Let $k$ be a field of characteristic zero and let $A=k[x,y]/(y^2-x^3)$, $X=\operatorname{Spec}A$, and $U=X\setminus \{(1,1)\}$.

$U$ is not a distinguished open: We have the isomorphism $A\simeq k[t^2,t^3] \subset k[t]$ given by $x\mapsto t^2, y\mapsto t^3$. So suppose there is a polynomial $f(x,y)$ representing a function in $A$ that vanishes only at $(1,1)$. Then $f(t^2,t^3)$ is a polynomial in $t$ that vanishes only at $t=1$. Therefore we have an equality, $f(t^2,t^3)= C(t-1)^N$, for some $0\neq C\in k$ and some $N>0$. This is absurd, as one sees by considering the $t$-coefficient.

$U$ is in fact affine: This follows either from Hartshorne II, 2.17 b), by considering the open subsets $U\cap D(x-1)$ and $U\cap D(y-1)$, or one can proceed as follows: By geometric intuition, one may expect the coordinate ring of $U$ to be the subring $B$ of $k(t)$ consisting of those elements $f$ satisfying $f'(0)=0$ and $f$ has no poles outside of $t=1$. Then it remains to show that $\operatorname{Spec} A\to \operatorname{Spec} B$ is an isomorphism onto $U$. One can check directly that the image is $U$, and we get isomorphisms after localizing at $t^2-1$ and $t^3-1$ respectively, which shows the claim.

Remarks: Instead of $(1,1)$ one can of course take any point on $X$ away from the origin. A similar argument works for the nodal cubic as long as one takes a point that doesn't correspond to a root of unity in the group law. That way one also gets an easy example in positive characteristic (although not over a finite field...).

Answer 5

Here is an example that may be considered easier than Hailong Dao's. (At least it is one dimensional smaller!)

Consider the ring $R=\mathbb{Z}[x,y,z]/\langle xy-z(z-1)\rangle$ and the ideal $I=\langle x,z\rangle$.

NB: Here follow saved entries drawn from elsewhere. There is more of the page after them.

-- ==== Sys2Proof/Syntax.lean ====
section
/-! DEFINITION. The instruction set: ONE inductive, one constructor per row of the opcode table. The
rows are the RISC-V base groups, the Xhexaloth words, the tile command words, and the device's own
indivisible steps (95_what_each_step_holds), whose arguments say which unit takes the step. -/

namespace Sys2Proof

/-- Register-register operations of RV64IM, Zba, Zbb and Zicond (03 R91). -/
inductive AluOp where
  | add | sub | sll | slt | sltu | xor | srl | sra | or | and
  | mul | mulh | mulhsu | mulhu | div | divu | rem | remu
  | sh1add | sh2add | sh3add | andn | orn | xnor | min | minu | max | maxu | rol | ror
  | czeroEqz | czeroNez
  deriving DecidableEq, Repr

/-- Register-register operations of the 32-bit (OP-32) group. -/
inductive AluWOp where
  | addw | subw | sllw | srlw | sraw | mulw | divw | divuw | remw | remuw
  | rolw | rorw | addUw | sh1addUw | sh2addUw | sh3addUw
  deriving DecidableEq, Repr

/-- Operations with a 12-bit signed immediate. -/
inductive AluIOp where
  | addi | slti | sltiu | xori | ori | andi | addiw
  deriving DecidableEq, Repr

/-- Shifts by an immediate; the W forms take amounts below 32. -/
inductive ShiftOp where
  | slli | srli | srai | rori | slliUw | slliw | srliw | sraiw | roriw
  deriving DecidableEq, Repr

/-- One-source operations of Zbb. -/
inductive UnaryOp where
  | clz | ctz | cpop | clzw | ctzw | cpopw | sextb | sexth | zexth | orcb | rev8
  deriving DecidableEq, Repr

/-- Branch conditions. -/
inductive BrCond where
  | eq | ne | lt | ge | ltu | geu
  deriving DecidableEq, Repr

/-- A computational, branch or jump instruction of the RISC-V base (03 R91). Offsets are in units of 2 bytes. -/
inductive RvOp where
  | lui (rd : BitVec 5) (imm : BitVec 20)
  | auipc (rd : BitVec 5) (imm : BitVec 20)
  | jal (rd : BitVec 5) (off : BitVec 20)
  | jalr (rd rs1 : BitVec 5) (imm : BitVec 12)
  | branch (c : BrCond) (rs1 rs2 : BitVec 5) (off : BitVec 12)
  | alu (op : AluOp) (rd rs1 rs2 : BitVec 5)
  | aluW (op : AluWOp) (rd rs1 rs2 : BitVec 5)
  | aluI (op : AluIOp) (rd rs1 : BitVec 5) (imm : BitVec 12)
  | shift (op : ShiftOp) (rd rs1 : BitVec 5) (amt : BitVec 6)
  | unary (op : UnaryOp) (rd rs1 : BitVec 5)
  deriving DecidableEq, Repr

/-- Base loads. -/
inductive LoadOp where
  | lb | lh | lw | ld | lbu | lhu | lwu
  deriving DecidableEq, Repr

/-- Base stores. -/
inductive StoreOp where
  | sb | sh | sw | sd
  deriving DecidableEq, Repr

/-- Base atomic read-modify-write operations. -/
inductive AmoOp where
  | swap | add | xor | and | or | min | max | minu | maxu
  deriving DecidableEq, Repr

/-- Zicsr operations; `imm` says that the rs1 field is a 5-bit immediate. -/
inductive CsrOp where
  | rw | rs | rc
  deriving DecidableEq, Repr

/-- A 256-bit tile command word as its eight words hold it; the fields are read by accessors (03 Table 3.12). -/
structure Tcw where
  raw : BitVec 256
  deriving DecidableEq, Repr

/-- The scope of a release, an acquire or a fence, with its code (03 R96). -/
inductive Scope where
  | slot | core | quad | cluster | die | package | system
  deriving DecidableEq, Repr

/-- The operations of AMOSC (03 R96). -/
inductive ScOp where
  | add | swap | cas | min | max
  deriving DecidableEq, Repr

/-- Element widths (01 Table 1.10). -/
inductive EWidth where
  | w8 | w16 | w32
  deriving DecidableEq, Repr

/-- The predicates of VCMP (03 Table 3.8). -/
inductive Pred where
  | eq | ne | lt | le | gt | ge | uo
  deriving DecidableEq, Repr

/-- The mask operand of a vector word: MEN and MSEL (03 Table 3.3). -/
structure VMask where
  en : Bool
  sel : BitVec 2
  deriving DecidableEq, Repr

/-- Where an uncorrectable soft error strikes (20 Table 20.7). -/
inductive ErrSite where
  /-- A 64-byte flit of memory, a cache, a store or a mesh transfer. -/
  | flit (pa : Nat)
  /-- A flit of the copy that a core's L1 holds, and of the one that a die's remote-data cache holds. -/
  | l1 (u pa : Nat)
  | rdc (d pa : Nat)
  /-- A store whose clean copy is fetched again (instruction cache, range and rank tables, bazaar, mailbox). -/
  | clean
  /-- Register n of a slot, numbered as R457 numbers them. -/
  | reg (u k n : Nat)
  /-- The physical slots of an architectural tile, at the row found. -/
  | tile (u t row : Nat)
  /-- The slots that hold the result of reorder-buffer entry r, at the row found. -/
  | result (u r row : Nat)
  /-- The accumulator in transit to entry r, at the row found. -/
  | transit (u r row : Nat)
  deriving DecidableEq, Repr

The ideal $I$ is not the radical of a principal ideal. So the complement of $\mathrm{Spec}(R/I)$ in $\mathrm{Spec}(R)$ is not $R_r$ for any $r$ in $R$.

In fact, this complement is given by the ring homomorphism $R\to S=\mathbb{Z}[x,t]$ where $z\mapsto 1+xt$ and $y\mapsto (1+xt)t$. In other words, the complement is $\mathrm{Spec}(S)\to\mathrm{Spec}(R)$ via this ring homomorphism.

To see this, let $f:R\to A$ be a ring homomorphism such that $f(x)$ and $f(z)$ generate the unit ideal. This means $af(x)+bf(z)=1$ for some $a,b\in A$.

Now, let $\tilde{f}(t)=a(f(z)-1)+bf(y)$. One checks that this extends $f$ to $\tilde{f}:S\to A$.

Answer 6

I'm not entirely sure what you mean, but if you mean whose complement isn't principal, take $\mathbb{A}^2\setminus\{0\}$ which is an open subscheme of $\mathbb{A}^2$. Now, if you mean that the open subscheme isn't cut out by a single equation, any open subscheme other than the whole space will do for an irreducible scheme, because the only open set which is cut out by an ideal is the whole scheme.